How long before Ashkenazi right-wingers start openly stating and acting upon what they always believed: that Mizrahi Jews are Arabs and therefore should be treated like draft cattle and the occasional rapetoy, with the threat of systemic slaughter as the one-size-fits-all manner to keep the uppity plebs in their subservient place?

Looking at the picture and in light of recent events I think I would be worried if I were an ” Israeli” Jew from Ethiopia or India or an Israeli Jew with Arab colouring or Arab features.When the IDF have a shoot to kill policy if the victim looks at them in a funny way there are even more dangerous possibilities given the growth in setter vigilante activity.

BTW Take away the gun and the kippah and the one nearest to the camera looks like a bloodthirsty Palestinian terrorist to me.

Thanks for that very interesting take on Israeli society.We have known for some time that Israel is in self destruct mode but you have pointed out the many ways in which it shows.

The nearest to the front in the picture is smiling.I bet he has a Palestinian in his sights.I doubt this guy will be using his weapon strictly in defence.

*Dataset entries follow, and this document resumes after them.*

theorem State.atomAcquire_ok (s : State) (ord scope : Nat) (h_s : State.ok s) :
    State.ok (State.atomAcquire s ord scope) := by
  unfold State.atomAcquire
  try extract_lets
  repeat' first
    | (with_reducible assumption)
    | (with_reducible apply State.acquire_ok)
    | extract_lets
    | (with_reducible intro _)
    | (split)

theorem orderedRelease_ok (t : State) (w : Wave) (ord scope : Nat) (k : State → Did) (h_t : State.ok t) (h_k : ∀ (k_0 : State), State.ok k_0 → Did.ok (k k_0)) :
    Did.ok (orderedRelease t w ord scope k) := by
  unfold orderedRelease
  try extract_lets
  repeat' first
    | (with_reducible assumption)
    | (with_reducible apply h_k)
    | (with_reducible apply releasing_ok)
    | (with_reducible apply Did.ok_done)
    | (with_reducible apply Did.ok_goto)
    | (with_reducible apply Did.ok_trap)
    | (with_reducible apply Did.ok_wait)
    | (with_reducible apply Did.ok_park)
    | (with_reducible apply Did.ok_left)
    | extract_lets
    | (with_reducible intro _)
    | (split)

theorem State.noteOwn_ok (s : State) (w : Wave) (bytes : List Host.Cell) (h_s : State.ok s) :
    State.ok (State.noteOwn s w bytes) := by
  unfold State.noteOwn
  try extract_lets
  repeat' first
    | (with_reducible assumption)
    | (with_reducible apply State.wave_ok)
    | extract_lets
    | (with_reducible intro _)
    | (split)

theorem globalAtomic_ok (t : State) (w : Wave) (n : Nat) (f : AtomFun) (addr : List (Nat × Nat)) (operand : Nat → List Word) (write : State → List (Nat × Nat) → State) (h_t : State.ok t) (h_write : ∀ (write_0 : State) (write_1 : List (Nat × Nat)), State.ok write_0 → State.ok (write write_0 write_1)) :
    Did.ok (globalAtomic t w n f addr operand write) := by
  unfold globalAtomic
  try extract_lets
  repeat' first
    | (with_reducible assumption)
    | (with_reducible apply h_write)
    | (with_reducible apply State.atomLanes_ok)
    | (with_reducible apply globalAccess_ok)
    | (with_reducible apply Did.orTrap_ok)
    | (with_reducible apply orderedRelease_ok)
    | (with_reducible apply State.afterRemote_ok)
    | (with_reducible apply State.atomLanes_ok)
    | (with_reducible apply AtomAcc.lane_ok)
    | (with_reducible apply foldState_ok)
    | (with_reducible apply State.peerFailure_ok)
    | (with_reducible apply Did.state_ok)
    | (with_reducible apply Did.refused_ok)
    | (with_reducible apply State.noteOwn_ok)
    | (with_reducible apply State.atomAcquire_ok)
    | (with_reducible apply Did.ok_done)
    | (with_reducible apply Did.ok_goto)
    | (with_reducible apply Did.ok_trap)
    | (with_reducible apply Did.ok_wait)
    | (with_reducible apply Did.ok_park)
    | (with_reducible apply Did.ok_left)
    | extract_lets
    | (with_reducible intro _)
    | (split)
    | ((conv => arg 1; with_reducible whnf); split)
    | ((conv => arg 1; arg 1; with_reducible whnf); split)
    | ((conv => arg 1; with_reducible whnf); clear_value *; split)
    | ((conv => arg 1; arg 1; with_reducible whnf); clear_value *; split)
    | (clear_value *; split)
    | ((conv => arg 1; with_reducible whnf); with_reducible apply State.ok_mk)
    | (with_reducible apply State.ok_mk)
    | (with_reducible apply State.ok_mem)
    | (with_reducible apply State.ok_scm)
    | (with_reducible apply State.ok_versions)
    | (with_reducible apply State.ok_regs)

theorem spadAtomic_ok (t : State) (w : Wave) (instr : Instr) (n : Nat) (f : AtomFun) (addr : List (Nat × Nat)) (operand : Nat → List Word) (write : State → List (Nat × Nat) → State) (h_t : State.ok t) (h_write : ∀ (write_0 : State) (write_1 : List (Nat × Nat)), State.ok write_0 → State.ok (write write_0 write_1)) :
    Did.ok (spadAtomic t w instr n f addr operand write) := by
  unfold spadAtomic
  extract_lets
  split
  · exact h_t
  refine spadAccess_ok _ _ _ _ _ _ _ h_t fun as => orderedRelease_ok _ _ _ _ _ h_t fun c hc => ?_
  extract_lets r
  have hr : r.1.ok := by
    simp only [r]
    suffices h : ∀ (l : List SpadAcc) (a : State × List (Nat × Nat)), a.1.ok →
        (l.foldl (fun (a : State × List (Nat × Nat)) x =>
          let o := a.1.spadValue x.core x.off n
          (match f o (operand x.lane) with
           | some v => a.1.spadStore x.core x.off (leBytes n v)
           | none => a.1,
           a.2 ++ [(x.lane, o)])) a).1.ok from h as (c, []) hc
    intro l
    induction l with
    | nil => exact fun a h => h
    | cons x l ih =>
      intro a h
      refine ih _ ?_
      show State.ok (match f (a.1.spadValue x.core x.off n) (operand x.lane) with
        | some v => a.1.spadStore x.core x.off (leBytes n v)
        | none => a.1)
      split
      · exact State.spadStore_ok _ _ _ _ h
      · exact h
  clear_value r
  exact State.atomAcquire_ok _ _ _ (h_write _ _ hr)

theorem putOld_ok (vd : VReg) (n : Nat) (s : State) (old : List (Nat × Nat)) (h_s : State.ok s) :
    State.ok (putOld vd n s old) := by
  unfold putOld
  try extract_lets
  repeat' first
    | (with_reducible assumption)
    | (with_reducible apply State.putLanes_ok)
    | extract_lets
    | (with_reducible intro _)
    | (split)

theorem vatomGlobal_ok (q : Sched) (instr : Instr) (vd : VReg) (voff : BitVec 7) (base : BitVec 5) (cas : Bool) (f : Nat → AtomFun) (s : State) (h_s : State.ok s) :
    keeps (vatomGlobal q instr vd voff base cas f s) := by
  unfold vatomGlobal
  try extract_lets
  repeat' first
    | (with_reducible assumption)
    | (with_reducible apply issueWord_ok)
    | (with_reducible apply globalAtomic_ok)
    | (with_reducible apply AtomAcc.lane_ok)
    | (with_reducible apply putOld_ok)
    | (with_reducible apply Did.ok_done)
    | (with_reducible apply Did.ok_goto)
    | (with_reducible apply Did.ok_trap)
    | (with_reducible apply Did.ok_wait)
    | (with_reducible apply Did.ok_park)
    | (with_reducible apply Did.ok_left)
    | (with_reducible apply keeps_next)
    | (with_reducible apply keeps_fault)
    | (with_reducible apply keeps_refused)
    | extract_lets
    | (with_reducible intro _)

Thank you, Michael Marder, for this analysis using Hobbes. I would add that the words of Jefferson, et. al., (from Locke) are also instructive, and more familiar to an audience in the States. The Declaration of Independence notes that there are Unalienable Rights that every person has simply from being a person and that a government is legitimate only if it protects those rights and,

“That whenever any Form of Government becomes destructive of these ends, it is the Right of the People to alter or to abolish it . . . ”

It is the “Right of the People.” This is followed by a list of Colonist grievances against the English King that look like children’s play when compared to what the Palestinians have endured at the hands of Israeli gangs and then governments.